Through stochastic discrete descent, Lokad delivers robust dispatch plans that optimize the classic trade-off between overstock and stockout costs while simultaneously addressing additional economic factors—such as ensuring the presence (or absence) of specific colors or sizes—to enhance the overall store appeal. Furthermore, because this optimization is performed at the network level, each unit allocated to a particular store is evaluated against the needs of all other stores.

Repairs of aircraft engines

Now consider the challenge of repairing aircraft engines. When an engine arrives, it is unclear which parts will be required because its bill of materials varies based on its specific condition—a genuinely stochastic bill of materials. Moreover, due to the engine’s layout (essentially a series of concentric layers), the earliest parts identified as needed during disassembly end up being required last during reassembly. As the entire repair cycle can exceed two months, maintaining those early parts in stock might not be immediately critical; they only become essential at the end of the process. Conversely, parts located in the engine’s innermost layers are needed right away, as the reassembly cannot continue without them.

A stochastic optimization—specifically, stochastic discrete descent—enables robust prioritization of part investments, helping the MRO (Maintenance, Repair, and Overhaul) provider minimize aircraft engine repair times. For each item to be purchased, the core question becomes: “Given this budget, how many days of repair delay can I avoid?” In this way, part purchases are strategically prioritized to reduce downtime—crucial since the MRO is paid to deliver serviceable engines, and any delay is a direct loss for both the MRO and the airline. A simple greedy approach fails here because dependencies between parts can trigger cascading delays. Conversely, if the MRO decides not to stock certain parts, it might not affect the overall timeline if those parts can be sourced in parallel while waiting for longer-lead-time components.

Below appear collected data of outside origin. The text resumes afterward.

-- ==== Sys2Proof/WellFormed.lean ====
section
/-! DEFINITION. Which instructions are well formed: the operand ranges the spec gives (30_encoding.md R100, R106). -/

namespace Sys2Proof

/-- The operand ranges. An ill-formed host operation is refused by its meaning (60_exceptions.md R203); an ill-formed
table entry is still sent (41_reset_init.md R145). -/
def Instr.wellFormed (p : Params) : Instr → Bool
  | .construct => true
  | .reset => true
  | .initPanel => true
  | .flush => true
  | .showFrame => true
  | .fbWrite a _ => decide (a.toNat < Config.fbSize)
  | .fbRead a => decide (a.toNat < Config.fbSize)
  | .blId => true
  | .sendCommand _ => true
  | .sendData bs => decide (1 ≤ bs.length) && decide (bs.length ≤ Config.maxPayload)
  | .wireCommand _ => true
  | .wireData bs => decide (1 ≤ bs.length)
  | .cmdCaset => true
  | .cmdRaset => true
  | .cmdRamwr => true
  | .cmdMadctl ds => decide (1 ≤ ds.length) && decide (ds.length ≤ 255)
  | .cmdColmod ds => decide (1 ≤ ds.length) && decide (ds.length ≤ 255)
  | .cmdPorch ds => decide (ds.length ≤ 255)
  | .cmdGammaPos ds => decide (ds.length = p.gammaLen)
  | .cmdGammaNeg ds => decide (ds.length = p.gammaLen)
  | .cmdPixaddrMode => true
  | .cmdSleepOut => true
  | .cmdDisplayOn => true
  | .initEntry _ ds => decide (ds.length ≤ 255)

end Sys2Proof
end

The stochastic discrete descent do consider these interdependencies and parallel sourcing opportunities.

Constrained multi-sourcing

Now consider replenishment with multiple constraints and several sourcing options. Suppliers impose MOQs (minimum order quantities), which may be stated in units (for the entire order) or in monetary terms (for the total order). Additionally, full containers should be targeted to reduce transportation costs. Products can be sourced locally—leading to shorter lead times and lower MOQs but higher unit costs—or from distant suppliers, which offer lower unit costs but involve longer lead times and higher MOQs. Although the company may order multiple containers weekly, any specific product typically appears in no more than one container per month.

Stochastic optimization—with stochastic discrete descent as the enabling technique—addresses the fact that placing a purchase order today may prevent placing another order for the same product tomorrow. No single product typically justifies a full container on its own, so even top-selling items must be bundled with others. Consequently, if an item unexpectedly runs out of stock while significant inventory remains for most other bundle-eligible products, there is no cost-effective option to reorder that specific item earlier. The optimization process evaluates the long-term ramifications of each order—such as scheduling a full container—and accounts for how long it will be until all involved products can feasibly be replenished again under the same constraints.